Records from a collection:
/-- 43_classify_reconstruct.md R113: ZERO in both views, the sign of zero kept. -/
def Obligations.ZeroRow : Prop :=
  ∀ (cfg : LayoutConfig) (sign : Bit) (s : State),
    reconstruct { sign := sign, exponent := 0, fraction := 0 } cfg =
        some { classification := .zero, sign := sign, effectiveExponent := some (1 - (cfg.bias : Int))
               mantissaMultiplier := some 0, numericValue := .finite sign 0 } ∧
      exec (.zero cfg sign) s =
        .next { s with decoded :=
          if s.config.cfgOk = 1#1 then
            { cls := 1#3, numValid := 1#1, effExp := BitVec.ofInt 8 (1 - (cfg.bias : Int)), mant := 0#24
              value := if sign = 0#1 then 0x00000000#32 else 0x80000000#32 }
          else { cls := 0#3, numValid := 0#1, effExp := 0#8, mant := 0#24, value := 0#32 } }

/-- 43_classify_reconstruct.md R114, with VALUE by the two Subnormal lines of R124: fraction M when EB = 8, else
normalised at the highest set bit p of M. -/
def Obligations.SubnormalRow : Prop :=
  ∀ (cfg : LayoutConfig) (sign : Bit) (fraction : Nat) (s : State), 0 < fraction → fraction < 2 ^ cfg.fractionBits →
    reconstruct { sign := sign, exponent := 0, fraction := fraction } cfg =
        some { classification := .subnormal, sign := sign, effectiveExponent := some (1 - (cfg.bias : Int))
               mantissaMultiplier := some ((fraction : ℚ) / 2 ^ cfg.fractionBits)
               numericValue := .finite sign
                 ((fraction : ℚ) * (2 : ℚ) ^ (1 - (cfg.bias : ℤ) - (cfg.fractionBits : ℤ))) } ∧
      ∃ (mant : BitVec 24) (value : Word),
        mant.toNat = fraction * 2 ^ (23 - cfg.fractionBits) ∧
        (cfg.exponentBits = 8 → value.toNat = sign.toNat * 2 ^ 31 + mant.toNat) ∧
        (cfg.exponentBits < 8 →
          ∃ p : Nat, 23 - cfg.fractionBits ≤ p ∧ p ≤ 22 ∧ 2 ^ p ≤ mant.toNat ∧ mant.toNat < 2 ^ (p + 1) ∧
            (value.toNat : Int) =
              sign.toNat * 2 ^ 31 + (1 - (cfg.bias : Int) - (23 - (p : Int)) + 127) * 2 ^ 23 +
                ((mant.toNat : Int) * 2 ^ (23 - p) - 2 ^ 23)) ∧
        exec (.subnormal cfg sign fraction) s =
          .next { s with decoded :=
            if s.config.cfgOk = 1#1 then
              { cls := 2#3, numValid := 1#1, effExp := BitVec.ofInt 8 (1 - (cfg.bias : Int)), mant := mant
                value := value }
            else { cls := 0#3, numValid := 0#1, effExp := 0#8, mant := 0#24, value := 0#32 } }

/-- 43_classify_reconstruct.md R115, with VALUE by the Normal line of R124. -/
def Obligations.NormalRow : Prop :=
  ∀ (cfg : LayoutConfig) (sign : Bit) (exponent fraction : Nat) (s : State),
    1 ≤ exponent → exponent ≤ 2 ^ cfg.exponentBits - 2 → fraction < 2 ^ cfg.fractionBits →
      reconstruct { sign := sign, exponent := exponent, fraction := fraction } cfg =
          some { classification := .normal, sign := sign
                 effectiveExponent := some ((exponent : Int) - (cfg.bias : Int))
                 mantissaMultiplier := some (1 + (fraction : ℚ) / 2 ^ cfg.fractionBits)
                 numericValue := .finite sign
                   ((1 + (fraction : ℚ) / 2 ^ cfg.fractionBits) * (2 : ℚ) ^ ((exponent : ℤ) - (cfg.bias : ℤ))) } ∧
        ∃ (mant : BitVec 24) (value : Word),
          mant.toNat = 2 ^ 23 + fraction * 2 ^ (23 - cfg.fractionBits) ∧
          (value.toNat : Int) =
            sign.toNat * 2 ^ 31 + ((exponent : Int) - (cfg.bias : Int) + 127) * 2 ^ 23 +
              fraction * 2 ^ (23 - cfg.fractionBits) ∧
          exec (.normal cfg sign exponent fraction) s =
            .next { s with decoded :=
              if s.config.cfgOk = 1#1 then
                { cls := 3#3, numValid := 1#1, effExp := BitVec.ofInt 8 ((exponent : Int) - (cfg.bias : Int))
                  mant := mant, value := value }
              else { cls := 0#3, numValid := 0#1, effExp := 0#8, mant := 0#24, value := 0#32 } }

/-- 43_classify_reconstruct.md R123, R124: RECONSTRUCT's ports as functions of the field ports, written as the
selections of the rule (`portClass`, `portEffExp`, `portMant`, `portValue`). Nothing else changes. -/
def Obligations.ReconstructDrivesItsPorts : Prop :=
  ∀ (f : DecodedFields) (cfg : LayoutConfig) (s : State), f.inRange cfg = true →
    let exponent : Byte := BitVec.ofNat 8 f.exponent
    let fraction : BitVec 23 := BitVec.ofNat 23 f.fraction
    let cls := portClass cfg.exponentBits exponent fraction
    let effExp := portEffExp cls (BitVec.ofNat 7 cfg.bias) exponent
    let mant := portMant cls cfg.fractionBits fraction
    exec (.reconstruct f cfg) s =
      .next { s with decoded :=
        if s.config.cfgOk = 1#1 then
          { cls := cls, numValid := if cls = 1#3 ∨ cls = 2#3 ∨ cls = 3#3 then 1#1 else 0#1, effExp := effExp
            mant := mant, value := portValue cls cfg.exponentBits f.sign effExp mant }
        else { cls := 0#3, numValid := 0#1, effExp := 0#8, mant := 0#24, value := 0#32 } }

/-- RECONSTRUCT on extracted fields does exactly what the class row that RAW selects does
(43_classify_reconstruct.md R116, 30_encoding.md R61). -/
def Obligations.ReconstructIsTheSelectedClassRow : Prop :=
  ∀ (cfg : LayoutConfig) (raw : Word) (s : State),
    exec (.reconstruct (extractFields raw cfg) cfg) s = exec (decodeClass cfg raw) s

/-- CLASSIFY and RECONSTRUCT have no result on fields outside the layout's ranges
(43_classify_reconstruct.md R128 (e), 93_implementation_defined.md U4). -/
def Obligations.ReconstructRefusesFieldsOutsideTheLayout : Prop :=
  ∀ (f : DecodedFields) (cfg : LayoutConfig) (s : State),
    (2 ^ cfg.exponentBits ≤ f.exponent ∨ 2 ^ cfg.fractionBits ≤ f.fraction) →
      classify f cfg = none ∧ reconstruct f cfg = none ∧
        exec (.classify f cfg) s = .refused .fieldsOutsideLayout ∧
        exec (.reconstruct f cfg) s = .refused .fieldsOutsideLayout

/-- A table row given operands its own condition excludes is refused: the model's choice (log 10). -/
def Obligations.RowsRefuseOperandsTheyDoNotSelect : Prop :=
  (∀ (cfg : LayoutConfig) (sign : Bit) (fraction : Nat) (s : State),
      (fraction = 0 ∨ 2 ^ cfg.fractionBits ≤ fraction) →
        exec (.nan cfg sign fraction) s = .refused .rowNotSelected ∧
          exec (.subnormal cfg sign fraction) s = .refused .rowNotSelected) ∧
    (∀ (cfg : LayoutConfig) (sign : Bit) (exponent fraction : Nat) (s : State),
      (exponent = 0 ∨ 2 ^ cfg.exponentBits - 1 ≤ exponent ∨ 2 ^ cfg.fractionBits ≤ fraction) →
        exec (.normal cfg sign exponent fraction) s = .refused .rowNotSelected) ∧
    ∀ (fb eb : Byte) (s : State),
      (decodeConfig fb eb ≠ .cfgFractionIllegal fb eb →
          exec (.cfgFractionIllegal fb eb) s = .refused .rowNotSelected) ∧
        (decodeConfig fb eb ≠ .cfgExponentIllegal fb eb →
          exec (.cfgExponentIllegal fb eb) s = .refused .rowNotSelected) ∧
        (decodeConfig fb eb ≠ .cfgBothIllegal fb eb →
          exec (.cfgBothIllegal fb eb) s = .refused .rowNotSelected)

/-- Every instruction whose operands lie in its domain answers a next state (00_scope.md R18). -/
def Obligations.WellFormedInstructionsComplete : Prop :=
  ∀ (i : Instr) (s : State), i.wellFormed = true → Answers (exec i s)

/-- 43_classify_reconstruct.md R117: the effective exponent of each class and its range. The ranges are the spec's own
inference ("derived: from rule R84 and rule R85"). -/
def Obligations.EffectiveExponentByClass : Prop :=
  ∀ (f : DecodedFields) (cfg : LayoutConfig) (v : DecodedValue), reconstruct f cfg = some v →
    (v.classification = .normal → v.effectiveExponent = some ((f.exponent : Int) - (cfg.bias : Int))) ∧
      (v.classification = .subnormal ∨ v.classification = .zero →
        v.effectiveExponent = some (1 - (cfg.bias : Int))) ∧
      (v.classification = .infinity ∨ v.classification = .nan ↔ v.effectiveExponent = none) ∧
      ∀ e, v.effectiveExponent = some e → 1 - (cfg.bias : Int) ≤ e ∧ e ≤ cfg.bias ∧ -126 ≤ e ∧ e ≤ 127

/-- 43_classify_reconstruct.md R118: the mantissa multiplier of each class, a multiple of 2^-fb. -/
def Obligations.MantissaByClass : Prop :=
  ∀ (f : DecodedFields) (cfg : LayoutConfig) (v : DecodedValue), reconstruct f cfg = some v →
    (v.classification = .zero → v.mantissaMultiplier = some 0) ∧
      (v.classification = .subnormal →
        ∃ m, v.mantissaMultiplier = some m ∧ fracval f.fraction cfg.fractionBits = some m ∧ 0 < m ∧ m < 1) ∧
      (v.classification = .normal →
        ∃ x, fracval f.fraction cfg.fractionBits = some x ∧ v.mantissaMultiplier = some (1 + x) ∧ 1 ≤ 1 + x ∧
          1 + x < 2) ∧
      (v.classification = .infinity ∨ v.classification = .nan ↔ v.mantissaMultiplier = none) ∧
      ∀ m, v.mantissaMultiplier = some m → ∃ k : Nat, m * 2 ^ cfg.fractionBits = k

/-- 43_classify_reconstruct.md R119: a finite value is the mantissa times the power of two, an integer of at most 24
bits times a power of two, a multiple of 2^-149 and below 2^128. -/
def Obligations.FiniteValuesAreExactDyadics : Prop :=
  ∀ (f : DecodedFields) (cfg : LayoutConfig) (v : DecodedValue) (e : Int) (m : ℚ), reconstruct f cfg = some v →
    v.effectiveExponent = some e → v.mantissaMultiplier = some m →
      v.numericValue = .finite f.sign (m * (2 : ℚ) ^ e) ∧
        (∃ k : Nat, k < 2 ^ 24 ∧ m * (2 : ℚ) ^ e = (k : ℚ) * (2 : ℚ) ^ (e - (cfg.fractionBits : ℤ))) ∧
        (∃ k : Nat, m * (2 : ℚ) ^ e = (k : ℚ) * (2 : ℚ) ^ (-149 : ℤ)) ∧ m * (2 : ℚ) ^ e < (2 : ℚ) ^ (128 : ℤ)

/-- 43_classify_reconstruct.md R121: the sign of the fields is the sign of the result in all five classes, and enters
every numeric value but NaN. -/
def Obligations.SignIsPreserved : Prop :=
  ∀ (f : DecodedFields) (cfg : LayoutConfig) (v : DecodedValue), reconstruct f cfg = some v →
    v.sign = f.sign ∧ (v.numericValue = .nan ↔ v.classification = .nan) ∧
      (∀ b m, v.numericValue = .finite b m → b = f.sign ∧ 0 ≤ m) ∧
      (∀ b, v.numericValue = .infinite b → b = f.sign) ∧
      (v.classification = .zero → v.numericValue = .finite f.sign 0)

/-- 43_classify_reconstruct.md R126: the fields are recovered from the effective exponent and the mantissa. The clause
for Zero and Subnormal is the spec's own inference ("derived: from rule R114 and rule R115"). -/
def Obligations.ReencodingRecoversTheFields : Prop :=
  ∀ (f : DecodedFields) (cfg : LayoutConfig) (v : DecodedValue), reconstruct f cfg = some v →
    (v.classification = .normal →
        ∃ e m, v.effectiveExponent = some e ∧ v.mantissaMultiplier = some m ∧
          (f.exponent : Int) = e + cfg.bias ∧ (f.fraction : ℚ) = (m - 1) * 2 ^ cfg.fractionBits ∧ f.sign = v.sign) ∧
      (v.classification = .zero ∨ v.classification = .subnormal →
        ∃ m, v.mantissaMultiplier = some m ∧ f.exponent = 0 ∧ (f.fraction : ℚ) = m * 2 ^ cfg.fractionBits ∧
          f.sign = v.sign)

■ **Exercise objective**:
Output the lines of the records above exactly as they appear, from the line containing "(log 10). -/" through the line containing "(fraction = 0".

■ **Response**:
/-- A table row given operands its own condition excludes is refused: the model's choice (log 10). -/
def Obligations.RowsRefuseOperandsTheyDoNotSelect : Prop :=
  (∀ (cfg : LayoutConfig) (sign : Bit) (fraction : Nat) (s : State),
      (fraction = 0 ∨ 2 ^ cfg.fractionBits ≤ fraction) →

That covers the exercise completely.